Dear Unknown Friends:
Here is the conclusion of the magnificent 1949 lecture Poetry and Keenness, by Eli Siegel. We print too part of a paper that Aesthetic Realism associate Miriam Weiss presented this spring at an Aesthetic Realism public seminar titled “What’s Real Security, Real Adventure? or, The Danger in Playing It Safe.” And as a preliminary, I comment on a poem by Mr. Siegel that has in it the basis for understanding security and adventure, and for seeing what is the keenness we most want. In its four long free verse lines, “A Lady Sails the Sea” is playful, deep, immensely kind, immensely musical. It was likely written in the late 1920s, and is published in Mr. Siegel’s Hot Afternoons Have Been in Montana: Poems (Definition Press, 1957):
Over the sea from England, a ship going, going to Africa, with a timorous lady aboard.
And the waves came about the ship, and the winds came, and roared and whistled; then it was the lady gave up her novel-reading in affright.
But the winds roared once only, and the waves were big once only; and the lady finished with some delight Lady Huntley’s Secret, a novel of England.
And so she left England, and sailed over the sea to Africa, and to Africa came.
The lady in this poem, who is satirized a bit, and tenderly, is all of us. We are all our very particular self in a wide, strange world different from ourselves. And our need, and this lady’s need, is described in the great principle at the basis of Aesthetic Realism: “All beauty,” Mr. Siegel wrote, “is a making one of opposites, and the making one of opposites is what we are going after in ourselves.” There is nothing we need more than to see that two huge opposites—caring for our dear self and being just to the outside world—are the same. To see this, is the real keenness. Yet mostly, it is a keenness people do not have.
The Ship We All Have
The first line of the poem describes something that happened fairly often in the second half of the 19th century: “Over the sea from England, a ship going, going to Africa, with a timorous lady aboard.” British ladies would join their husbands, perhaps, who had business dealings or government work in Africa. But the line also describes the human situation. The ship is making a trip from a cozy, more familiar world, to a world that is different, strange, unknown—and that is a trip we take every day.

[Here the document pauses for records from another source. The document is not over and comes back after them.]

-- ==== Sys2Proof/Laws/Blend.lean ====
section
/-! SUPPORT. What the write-back operations do: the reciprocal lookup, one lane of a store or a blend, and a
run over lanes (spec/43_recip_blend.md R160 to R167). -/

namespace Sys2Proof.Machine

-- One thread for all these proofs: one for each of them would need too much memory.
set_option Elab.async false

/-! ## The reciprocal lookup -/

/-- The lookup answers exactly with a built table and a count that is not 0. -/
theorem rcp_ok_iff (s : State) (q : Nat) :
    rcp s = .ok q ↔
      s.tab.rvalid = true ∧ s.dp.wacc ≠ 0 ∧ q = (recipAt s.tab s.dp.wacc.toNat).toNat := by
  unfold rcp
  split
  · rename_i h
    split
    · rename_i hw
      constructor
      · intro h'; cases h'
      · rintro ⟨-, h', -⟩; exact absurd hw h'
    · rename_i hw
      constructor
      · intro h'; cases h'; exact ⟨h, hw, rfl⟩
      · rintro ⟨-, -, rfl⟩; rfl
  · rename_i h
    constructor
    · intro h'; cases h'
    · rintro ⟨h', -, -⟩; exact absurd h' h

theorem rcp_error_invalid {s : State} (h : s.tab.rvalid = false) : rcp s = .error .rinvalid := by
  simp [rcp, h]

theorem rcp_error_zero {s : State} (h : s.tab.rvalid = true) (hw : s.dp.wacc = 0) :
    rcp s = .error .wzero := by
  simp [rcp, h, hw]

/-! ## One lane -/

/-- The destination address of a lane, as a number. -/
def laneIndex (s : State) (r c : Fin 4) : Nat :=
  linearAddr s.cfg .dst (baseLane s r c).1 (baseLane s r c).2

/-- A lane of a store writes one byte, where the destination sample can be accessed. -/
theorem storeLane_ok {s : State} {q : Nat} {r c : Fin 4}
    (h : sampleOk s .dst (baseLane s r c).1 (baseLane s r c).2 = true) :
    storeLane q r c s = .ok 0 (s.setMem (memPut s.mem (laneIndex s r c)
      (storeval ((s.dp.acc.get r).get c).toNat q))) := by
  unfold storeLane
  rw [op_bind_ok (op_get s), op_bind_ok ((wrpx_ok_iff _ _ _ _ _).2 ⟨h, rfl⟩)]
  rfl

/-- A lane of a blend reads the existing byte, writes the blended one and answers its residual term, where
the destination sample can be accessed. -/
theorem blendLane_ok {s : State} {q : Nat} {r c : Fin 4}
    (h : sampleOk s .dst (baseLane s r c).1 (baseLane s r c).2 = true) :
    let e := s.byteAt (laneIndex s r c)
    let out := blendval e ((s.dp.acc.get r).get c).toNat q (wwHi s.dp.ww) (wwLo s.dp.ww)
    blendLane q r c s = .ok (residTerm s.plat.diffPack out e (wwHi s.dp.ww))
      (s.setMem (memPut s.mem (laneIndex s r c) out)) := by
  intro e out
  have hread : px s .dst (baseLane s r c).1 (baseLane s r c).2 = .ok e :=
    (px_ok_iff _ _ _ _ _).2 ⟨h, rfl⟩
  unfold blendLane
  rw [op_bind_ok (op_get s), op_bind_ok (look_ok hread), op_bind_ok ((wrpx_ok_iff _ _ _ _ _).2 ⟨h, rfl⟩)]
  rfl

/-! ## Runs over lanes -/

@[simp] theorem eachLane_nil (f : Fin 4 → Fin 4 → Op Nat) (s : State) : eachLane f [] s = .ok 0 s := rfl

/-- A lane that answers is followed by the rest. -/
theorem eachLane_cons_ok {f : Fin 4 → Fin 4 → Op Nat} {l : Fin 4 × Fin 4} {ls : List (Fin 4 × Fin 4)}
    {s t : State} {n : Nat} (h : f l.1 l.2 s = .ok n t) :
    eachLane f (l :: ls) s = match eachLane f ls t with
      | .ok m u => .ok (n + m) u
      | .error c u => .error c u := by
  obtain ⟨r, c⟩ := l
  simp only [eachLane]
  rw [op_bind_ok h, op_bind]
  cases eachLane f ls t <;> rfl

/-- A lane that fails ends the run. -/
theorem eachLane_cons_error {f : Fin 4 → Fin 4 → Op Nat} {l : Fin 4 × Fin 4} {ls : List (Fin 4 × Fin 4)}
    {s t : State} {c : Cause} (h : f l.1 l.2 s = .error c t) :
    eachLane f (l :: ls) s = .error c t := by
  obtain ⟨r, k⟩ := l
  simp only [eachLane]
  rw [op_bind_error h]

/-- A relation that every lane keeps, a run over lanes keeps. -/
theorem keeps_eachLane {R : State → State → Prop} (hR : Frame R) {f : Fin 4 → Fin 4 → Op Nat}
    (hf : ∀ r c, Keeps R (f r c)) (ls : List (Fin 4 × Fin 4)) : Keeps R (eachLane f ls) := by
  induction ls with
  | nil => exact keeps_pure hR 0
  | cons l ls ih =>
    obtain ⟨r, c⟩ := l
    exact keeps_bind hR (hf r c) fun _ => keeps_bind hR ih fun _ => keeps_pure hR _

end Sys2Proof.Machine
end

It is the trip from the self we are within ourselves, to other things, which we meet and think about and have to do with.

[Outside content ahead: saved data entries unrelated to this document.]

/-- A faulted unit executes nothing more (60_exceptions.md R258). -/
theorem execSeq_faulted {s : State} (h : s.flt.fault = true) (is : List Instr) : execSeq is s = s := by
  cases is with
  | nil => rfl
  | cons i is => exact if_pos h

theorem execSeq_append (is js : List Instr) (s : State) :
    execSeq (is ++ js) s = execSeq js (execSeq is s) := by
  induction is generalizing s with
  | nil => rfl
  | cons i is ih =>
    cases hs : s.flt.fault with
    | true => rw [execSeq_faulted hs, execSeq_faulted hs, execSeq_faulted hs]
    | false =>
      obtain ⟨t, ht⟩ := exec_total i s
      rw [List.cons_append, execSeq_cons_next hs ht, execSeq_cons_next hs ht, ih]

/-- `AGSTART` and then `AGNEXT`, once for each tile that the walk leaves behind. -/
theorem execSeq_walk {s : State} {g : Geometry} {k n : Nat} (hs : Running s) (hk : walkOk g k = true)
    (hgeom : geomOk s.cfg g k = true) (hn : n ≤ walkTotal g k s.cfg) :
    ∃ ag, execSeq (.agstart g k :: List.replicate n .agnext) s = { s with ag := ag } ∧
      WalkAt { s with ag := ag } g k n := by
  induction n with
  | zero =>
    obtain ⟨ag, hstart, hat⟩ := agstartOp_walkAt hgeom (walkOk_lt hk)
    exact ⟨ag, execSeq_cons_next hs (exec_of_ok hstart), hat⟩
  | succ n ih =>
    obtain ⟨ag, hrun, hat⟩ := ih (by omega)
    have htile := atTile_of_walkAt hat hn
    have hmod := Nat.div_add_mod' n (tilesAcross g k s.cfg)
    obtain ⟨ag', hnext, hat'⟩ := agnextOp_walkAt (s := { s with ag := ag }) hgeom htile
    refine ⟨ag', ?_, hmod ▸ hat'⟩
    rw [List.replicate_succ', ← List.cons_append, execSeq_append, hrun]
    exact execSeq_cons_next hs (exec_of_ok hnext)

/-- Settles O48: after `n` times `AGNEXT` the walk has `n` tiles behind it. -/
theorem walksVisitTheirTiles : Obligations.WalksVisitTheirTiles := by
  intro g k s hs hk hgeom nx ny after
  refine ⟨fun n hn => ?visits, ?ends⟩
  case visits =>
    obtain ⟨ag, hrun, hat⟩ := execSeq_walk hs hk hgeom hn.le
    have htile := atTile_of_walkAt hat hn
    rw [show after n = _ from hrun]
    exact ⟨htile.agdone, hs, htile.tx, htile.ty⟩
  case ends =>
    obtain ⟨ag, hrun, hat⟩ := execSeq_walk hs hk hgeom (le_refl (walkTotal g k s.cfg))
    rw [show after (nx * ny) = _ from hrun]
    exact ⟨agdone_of_walkAt hat, hs⟩

end Sys2Proof.Machine

/-! # What a tile operation leaves alone

One pass over the kernels and the tile operations, for every outcome: they write datapath registers and, through
the lanes of the write-back, the base block; `TILE2A` writes an entry of the weight map besides
(45_scan_driver.md R210 to R215). -/

namespace Sys2Proof.Machine

/-- Only datapath registers, the base block and, where `map` holds, the weight map differ. -/
structure TileFrame (map : Prop) (s t : State) : Prop extends SameButData s t where
  bytes : ∀ a, OutsideBase s a → (map → OutsideWmap s.cfg a) → t.byteAt a = s.byteAt a

theorem laneAddr_congr {s t : State} (hcfg : t.cfg = s.cfg) (hag : t.ag = s.ag) (r c : Fin 4) :
    laneAddr t r c = laneAddr s r c := by
  simp only [laneAddr, baseLane, hcfg, hag]

theorem outsideBase_congr {s t : State} (hcfg : t.cfg = s.cfg) (hag : t.ag = s.ag) {a : Nat} :
    OutsideBase t a ↔ OutsideBase s a := by
  simp only [OutsideBase, laneAddr_congr hcfg hag]

theorem sameButData_refl (s : State) : SameButData s s := ⟨rfl, rfl, rfl, rfl, rfl, rfl, rfl⟩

To feel—as people usually do—that the self within us is a different reality from the reality of outside objects and persons, is, Aesthetic Realism explains, the beginning of all mental mishaps. It is the beginning of contempt, the “disposition in every person to think he will be for himself by making less of the outside world.” Mr. Siegel identified contempt as the source of mental difficulty and of every human unkindness. Once we feel that care for ourselves is apart from the meaning other things and people have, apart from what they deserve, we will be cold to those things and people. We will also be “timorous.” And we will look down on them, and feel we have the right to fool, exploit, and hurt them.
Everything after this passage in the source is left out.